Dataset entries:
####
/-! ## onCw -/

@[simp] theorem onCw_clk (f : CwDyn → CwDyn) (s : State) : (onCw f s).clk = s.clk := rfl
@[simp] theorem onCw_cfg (f : CwDyn → CwDyn) (s : State) : (onCw f s).cfg = s.cfg := rfl
@[simp] theorem onCw_pendLv (f : CwDyn → CwDyn) (s : State) : (onCw f s).pendLv = s.pendLv := rfl
@[simp] theorem onCw_openSet (f : CwDyn → CwDyn) (s : State) : (onCw f s).openSet = s.openSet := rfl
@[simp] theorem onCw_com (f : CwDyn → CwDyn) (s : State) : (onCw f s).com = s.com := rfl
@[simp] theorem onCw_comp (f : CwDyn → CwDyn) (s : State) : (onCw f s).comp = s.comp := rfl
@[simp] theorem onCw_heads (f : CwDyn → CwDyn) (s : State) : (onCw f s).heads = s.heads := rfl
@[simp] theorem onCw_links (f : CwDyn → CwDyn) (s : State) : (onCw f s).links = s.links := rfl
@[simp] theorem onCw_rasters (f : CwDyn → CwDyn) (s : State) : (onCw f s).rasters = s.rasters := rfl
@[simp] theorem onCw_chans (f : CwDyn → CwDyn) (s : State) : (onCw f s).chans = s.chans := rfl
@[simp] theorem onCw_loops (f : CwDyn → CwDyn) (s : State) : (onCw f s).loops = s.loops := rfl
@[simp] theorem onCw_oss (f : CwDyn → CwDyn) (s : State) : (onCw f s).oss = s.oss := rfl
@[simp] theorem onCw_lines (f : CwDyn → CwDyn) (s : State) : (onCw f s).lines = s.lines := rfl
@[simp] theorem onCw_sluice (f : CwDyn → CwDyn) (s : State) : (onCw f s).sluice = s.sluice := rfl
@[simp] theorem onCw_therm (f : CwDyn → CwDyn) (s : State) : (onCw f s).therm = s.therm := rfl
@[simp] theorem onCw_safety (f : CwDyn → CwDyn) (s : State) : (onCw f s).safety = s.safety := rfl
@[simp] theorem onCw_cxl (f : CwDyn → CwDyn) (s : State) : (onCw f s).cxl = s.cxl := rfl
@[simp] theorem onCw_queues (f : CwDyn → CwDyn) (s : State) : (onCw f s).queues = s.queues := rfl
@[simp] theorem onCw_ev (f : CwDyn → CwDyn) (s : State) : (onCw f s).ev = s.ev := rfl
@[simp] theorem onCw_boot (f : CwDyn → CwDyn) (s : State) : (onCw f s).boot = s.boot := rfl
@[simp] theorem onCw_power (f : CwDyn → CwDyn) (s : State) : (onCw f s).power = s.power := rfl
@[simp] theorem onCw_otp (f : CwDyn → CwDyn) (s : State) : (onCw f s).otp = s.otp := rfl
@[simp] theorem onCw_cal (f : CwDyn → CwDyn) (s : State) : (onCw f s).cal = s.cal := rfl
@[simp] theorem onCw_flash (f : CwDyn → CwDyn) (s : State) : (onCw f s).flash = s.flash := rfl
@[simp] theorem onCw_upd (f : CwDyn → CwDyn) (s : State) : (onCw f s).upd = s.upd := rfl
@[simp] theorem onCw_cw (f : CwDyn → CwDyn) (s : State) : (onCw f s).cw = f s.cw := rfl
@[simp] theorem onCw_jtag (f : CwDyn → CwDyn) (s : State) : (onCw f s).jtag = s.jtag := rfl
@[simp] theorem onCw_bar2 (f : CwDyn → CwDyn) (s : State) : (onCw f s).bar2 = s.bar2 := rfl
@[simp] theorem onCw_planes (f : CwDyn → CwDyn) (s : State) : (onCw f s).planes = s.planes := rfl
@[simp] theorem onCw_canvas (f : CwDyn → CwDyn) (s : State) : (onCw f s).canvas = s.canvas := rfl
@[simp] theorem onCw_mirrorGen (f : CwDyn → CwDyn) (s : State) : (onCw f s).mirrorGen = s.mirrorGen := rfl
@[simp] theorem onCw_out (f : CwDyn → CwDyn) (s : State) : (onCw f s).out = s.out := rfl
@[simp] theorem onCw_free (f : CwDyn → CwDyn) (s : State) : (onCw f s).free = s.free := rfl
@[simp] theorem onCw_pending (f : CwDyn → CwDyn) (s : State) : (onCw f s).pending = s.pending := rfl

/-! ## onHeads -/

@[simp] theorem onHeads_clk (f : Vector HeadDyn 4 → Vector HeadDyn 4) (s : State) : (onHeads f s).clk = s.clk := rfl
@[simp] theorem onHeads_cfg (f : Vector HeadDyn 4 → Vector HeadDyn 4) (s : State) : (onHeads f s).cfg = s.cfg := rfl
@[simp] theorem onHeads_pendLv (f : Vector HeadDyn 4 → Vector HeadDyn 4) (s : State) : (onHeads f s).pendLv = s.pendLv := rfl
@[simp] theorem onHeads_openSet (f : Vector HeadDyn 4 → Vector HeadDyn 4) (s : State) : (onHeads f s).openSet = s.openSet := rfl
@[simp] theorem onHeads_com (f : Vector HeadDyn 4 → Vector HeadDyn 4) (s : State) : (onHeads f s).com = s.com := rfl
@[simp] theorem onHeads_comp (f : Vector HeadDyn 4 → Vector HeadDyn 4) (s : State) : (onHeads f s).comp = s.comp := rfl
@[simp] theorem onHeads_heads (f : Vector HeadDyn 4 → Vector HeadDyn 4) (s : State) : (onHeads f s).heads = f s.heads := rfl
@[simp] theorem onHeads_links (f : Vector HeadDyn 4 → Vector HeadDyn 4) (s : State) : (onHeads f s).links = s.links := rfl
@[simp] theorem onHeads_rasters (f : Vector HeadDyn 4 → Vector HeadDyn 4) (s : State) : (onHeads f s).rasters = s.rasters := rfl
@[simp] theorem onHeads_chans (f : Vector HeadDyn 4 → Vector HeadDyn 4) (s : State) : (onHeads f s).chans = s.chans := rfl
@[simp] theorem onHeads_loops (f : Vector HeadDyn 4 → Vector HeadDyn 4) (s : State) : (onHeads f s).loops = s.loops := rfl
@[simp] theorem onHeads_oss (f : Vector HeadDyn 4 → Vector HeadDyn 4) (s : State) : (onHeads f s).oss = s.oss := rfl
@[simp] theorem onHeads_lines (f : Vector HeadDyn 4 → Vector HeadDyn 4) (s : State) : (onHeads f s).lines = s.lines := rfl
@[simp] theorem onHeads_sluice (f : Vector HeadDyn 4 → Vector HeadDyn 4) (s : State) : (onHeads f s).sluice = s.sluice := rfl
@[simp] theorem onHeads_therm (f : Vector HeadDyn 4 → Vector HeadDyn 4) (s : State) : (onHeads f s).therm = s.therm := rfl
@[simp] theorem onHeads_safety (f : Vector HeadDyn 4 → Vector HeadDyn 4) (s : State) : (onHeads f s).safety = s.safety := rfl
@[simp] theorem onHeads_cxl (f : Vector HeadDyn 4 → Vector HeadDyn 4) (s : State) : (onHeads f s).cxl = s.cxl := rfl
@[simp] theorem onHeads_queues (f : Vector HeadDyn 4 → Vector HeadDyn 4) (s : State) : (onHeads f s).queues = s.queues := rfl
@[simp] theorem onHeads_ev (f : Vector HeadDyn 4 → Vector HeadDyn 4) (s : State) : (onHeads f s).ev = s.ev := rfl
@[simp] theorem onHeads_boot (f : Vector HeadDyn 4 → Vector HeadDyn 4) (s : State) : (onHeads f s).boot = s.boot := rfl
@[simp] theorem onHeads_power (f : Vector HeadDyn 4 → Vector HeadDyn 4) (s : State) : (onHeads f s).power = s.power := rfl
@[simp] theorem onHeads_otp (f : Vector HeadDyn 4 → Vector HeadDyn 4) (s : State) : (onHeads f s).otp = s.otp := rfl
@[simp] theorem onHeads_cal (f : Vector HeadDyn 4 → Vector HeadDyn 4) (s : State) : (onHeads f s).cal = s.cal := rfl
@[simp] theorem onHeads_flash (f : Vector HeadDyn 4 → Vector HeadDyn 4) (s : State) : (onHeads f s).flash = s.flash := rfl
@[simp] theorem onHeads_upd (f : Vector HeadDyn 4 → Vector HeadDyn 4) (s : State) : (onHeads f s).upd = s.upd := rfl
@[simp] theorem onHeads_cw (f : Vector HeadDyn 4 → Vector HeadDyn 4) (s : State) : (onHeads f s).cw = s.cw := rfl
@[simp] theorem onHeads_jtag (f : Vector HeadDyn 4 → Vector HeadDyn 4) (s : State) : (onHeads f s).jtag = s.jtag := rfl
@[simp] theorem onHeads_bar2 (f : Vector HeadDyn 4 → Vector HeadDyn 4) (s : State) : (onHeads f s).bar2 = s.bar2 := rfl
@[simp] theorem onHeads_planes (f : Vector HeadDyn 4 → Vector HeadDyn 4) (s : State) : (onHeads f s).planes = s.planes := rfl
@[simp] theorem onHeads_canvas (f : Vector HeadDyn 4 → Vector HeadDyn 4) (s : State) : (onHeads f s).canvas = s.canvas := rfl
@[simp] theorem onHeads_mirrorGen (f : Vector HeadDyn 4 → Vector HeadDyn 4) (s : State) : (onHeads f s).mirrorGen = s.mirrorGen := rfl
@[simp] theorem onHeads_out (f : Vector HeadDyn 4 → Vector HeadDyn 4) (s : State) : (onHeads f s).out = s.out := rfl
@[simp] theorem onHeads_free (f : Vector HeadDyn 4 → Vector HeadDyn 4) (s : State) : (onHeads f s).free = s.free := rfl
@[simp] theorem onHeads_pending (f : Vector HeadDyn 4 → Vector HeadDyn 4) (s : State) : (onHeads f s).pending = s.pending := rfl
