-- ==== Sys2Proof/Laws/FramesTick.lean ====
section
/-! SUPPORT. The parts of the state that the LATCH and the END can change: one lemma per operation. -/

namespace Sys2Proof.Machine

set_option linter.all false

theorem planHead_only (h : Head) (s : State) : Only [.heads] (planHead h s) s := by
  unfold planHead
  try dsimp only
  repeat' (first
    | with_reducible apply only_refl | (with_reducible apply only_step (only_onHead ..); decide) | split)

theorem judgePlan_only (h : Head) (s : State) : Only [.heads] (judgePlan h s) s := by
  unfold judgePlan
  try dsimp only
  repeat' (first
    | with_reducible apply only_refl | (with_reducible apply only_step (only_onHead ..); decide) | split)

theorem readyHead_only (h : Head) (s : State) : Only [.heads] (readyHead h s) s := by
  unfold readyHead
  try dsimp only
  repeat' (first
    | with_reducible apply only_refl | (with_reducible apply only_step (only_onHead ..); decide) | split)

theorem turnHeads_only (cs : Vector Content 4) (s : State) : Only [.heads] (turnHeads cs s) s := by
  unfold turnHeads
  try extract_lets
  repeat' (first
    | with_reducible apply only_refl | (with_reducible apply only_step (only_onHead ..); decide)
    | (with_reducible apply only_step (planHead_only ..); decide)
    | (with_reducible apply only_step (only_forEach _ _ (fun _ _ => only_onHead ..) _); decide)
    | (with_reducible apply only_step (only_forEach _ _ (fun _ _ => planHead_only ..) _); decide)
    | with_reducible apply only_forEach_step | intro x s | with_reducible apply only_ite | extract_lets | split)

theorem windowForm_only (s : State) : Only [.safety] (windowForm s) s := by
  unfold windowForm
  try dsimp only
  repeat' (first
    | with_reducible apply only_refl | (with_reducible apply only_step (only_onSafety ..); decide) | split)

theorem leaveSafe_only (s : State) : Only [.safety] (leaveSafe s) s := by
  unfold leaveSafe
  try dsimp only
  repeat' (first
    | with_reducible apply only_refl | (with_reducible apply only_step (only_onSafety ..); decide) | split)

theorem firstLight_only (s : State) : Only [.safety] (firstLight s) s := by
  unfold firstLight
  try dsimp only
  repeat' (first
    | with_reducible apply only_refl | (with_reducible apply only_step (only_onSafety ..); decide) | split)

theorem turnSafety_only (s : State) : Only [.heads, .safety] (turnSafety s) s := by
  unfold turnSafety
  try dsimp only
  repeat' (first
    | with_reducible apply only_refl | (with_reducible apply only_step (only_onSafety ..); decide)
    | (with_reducible apply only_step (firstLight_only ..); decide) | (with_reducible apply only_step (leaveSafe_only ..); decide)
    | (with_reducible apply only_step (readyHead_only ..); decide) | (with_reducible apply only_step (windowForm_only ..); decide)
    | (with_reducible apply only_step (only_forEach _ _ (fun _ _ => only_onSafety ..) _); decide)
    | (with_reducible apply only_step (only_forEach _ _ (fun _ _ => firstLight_only ..) _); decide)
    | (with_reducible apply only_step (only_forEach _ _ (fun _ _ => leaveSafe_only ..) _); decide)
    | (with_reducible apply only_step (only_forEach _ _ (fun _ _ => readyHead_only ..) _); decide)
    | (with_reducible apply only_step (only_forEach _ _ (fun _ _ => windowForm_only ..) _); decide)
    | with_reducible apply only_forEach_step | intro x s | split)

theorem turnTimeout_only (wrote : Bool) (windowed : Bool) (s : State) : Only [.safety] (turnTimeout wrote windowed s) s := by
  unfold turnTimeout
  try dsimp only
  repeat' (first
    | with_reducible apply only_refl | (with_reducible apply only_step (only_onSafety ..); decide) | split)

theorem turnLit_only (before : List Nat) (oldShown : Vector Bool 4) (s : State) : Only [.heads, .safety] (turnLit before
    oldShown s) s := by
  unfold turnLit
  try dsimp only
  repeat' (first
    | with_reducible apply only_refl | (with_reducible apply only_step (only_onHead ..); decide)
    | (with_reducible apply only_step (only_onSafety ..); decide)
    | (with_reducible apply only_step (only_forEach _ _ (fun _ _ => only_onHead ..) _); decide)
    | (with_reducible apply only_step (only_forEach _ _ (fun _ _ => only_onSafety ..) _); decide)
    | with_reducible apply only_forEach_step | intro x s | split)

theorem tableOver_only (h : Head) (s : State) : Only [.heads, .rasters, .chans, .safety, .cxl, .ev, .out] (tableOver h s) s := by
  unfold tableOver
  try dsimp only
  repeat' (first
    | with_reducible apply only_refl | (with_reducible apply only_step (tableCheck_only ..); decide) | split)

theorem beginTick_only (b : Nat) (s : State) : Only [.clk, .com, .comp, .heads, .links, .rasters, .chans, .sluice, .safety,
    .cxl, .ev, .boot, .cal, .flash, .out] (beginTick b s) s := by
  unfold beginTick
  try dsimp only
  repeat' (first
    | with_reducible apply only_refl | (with_reducible apply only_step (only_onClk ..); decide)
    | (with_reducible apply only_step (only_onComp ..); decide) | (with_reducible apply only_step (only_onSluice ..); decide)
    | (with_reducible apply only_step (only_onBoot ..); decide) | (with_reducible apply only_step (only_onCal ..); decide)
    | (with_reducible apply only_step (only_onFlash ..); decide) | (with_reducible apply only_step (only_onHeads ..); decide)
    | (with_reducible apply only_step (only_onLinks ..); decide) | (with_reducible apply only_step (only_onRasters ..); decide)
    | (with_reducible apply only_step (only_onChans ..); decide) | (with_reducible apply only_step (later_only ..); decide)
    | (with_reducible apply only_step (tableOver_only ..); decide)
    | (with_reducible apply only_step (only_forEach _ _ (fun _ _ => only_onClk ..) _); decide)
    | (with_reducible apply only_step (only_forEach _ _ (fun _ _ => only_onComp ..) _); decide)
    | (with_reducible apply only_step (only_forEach _ _ (fun _ _ => only_onSluice ..) _); decide)
    | (with_reducible apply only_step (only_forEach _ _ (fun _ _ => only_onBoot ..) _); decide)
    | (with_reducible apply only_step (only_forEach _ _ (fun _ _ => only_onCal ..) _); decide)
    | (with_reducible apply only_step (only_forEach _ _ (fun _ _ => only_onFlash ..) _); decide)
    | (with_reducible apply only_step (only_forEach _ _ (fun _ _ => only_onHeads ..) _); decide)
    | (with_reducible apply only_step (only_forEach _ _ (fun _ _ => only_onLinks ..) _); decide)
    | (with_reducible apply only_step (only_forEach _ _ (fun _ _ => only_onRasters ..) _); decide)
    | (with_reducible apply only_step (only_forEach _ _ (fun _ _ => only_onChans ..) _); decide)
    | (with_reducible apply only_step (only_forEach _ _ (fun _ _ => later_only ..) _); decide)
    | (with_reducible apply only_step (only_forEach _ _ (fun _ _ => tableOver_only ..) _); decide)
    | with_reducible apply only_forEach_step | intro x s | split)

theorem tellTiming_only (groups : Nat) (dark : Bool) (s : State) : Only [.com] (tellTiming groups dark s) s := by
  unfold tellTiming
  try dsimp only
  repeat' (first
    | with_reducible apply only_refl | (with_reducible apply only_step (later_only ..); decide) | split)

theorem tellTransition_only (ended : Bool) (s : State) : Only [.com] (tellTransition ended s) s := by
  unfold tellTransition
  try dsimp only
  repeat' (first
    | with_reducible apply only_refl | (with_reducible apply only_step (later_only ..); decide) | split)

theorem tellDuty_only (old : Cfg) (s : State) : Only [.com] (tellDuty old s) s := by
  unfold tellDuty
  try dsimp only
  repeat' (first
    | with_reducible apply only_refl | (with_reducible apply only_step (later_only ..); decide)
    | (with_reducible apply only_step (only_forEach _ _ (fun _ _ => later_only ..) _); decide)
    | with_reducible apply only_forEach_step | intro x s | split)

theorem tellRange_only (s : State) : Only [.clk, .com] (tellRange s) s := by
  unfold tellRange
  try dsimp only
  repeat' (first
    | with_reducible apply only_refl | (with_reducible apply only_step (only_onClk ..); decide)
    | (with_reducible apply only_step (later_only ..); decide)
    | (with_reducible apply only_step (only_forEach _ _ (fun _ _ => only_onClk ..) _); decide)
    | (with_reducible apply only_step (only_forEach _ _ (fun _ _ => later_only ..) _); decide)
    | with_reducible apply only_forEach_step | intro x s | split)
####
In the data above, repeat exactly each line from the first through the line that contains "(onCw f s).openSet = s.openSet := rfl", and give nothing else.

/-! ## onCw -/

@[simp] theorem onCw_clk (f : CwDyn → CwDyn) (s : State) : (onCw f s).clk = s.clk := rfl
@[simp] theorem onCw_cfg (f : CwDyn → CwDyn) (s : State) : (onCw f s).cfg = s.cfg := rfl
@[simp] theorem onCw_pendLv (f : CwDyn → CwDyn) (s : State) : (onCw f s).pendLv = s.pendLv := rfl
@[simp] theorem onCw_openSet (f : CwDyn → CwDyn) (s : State) : (onCw f s).openSet = s.openSet := rfl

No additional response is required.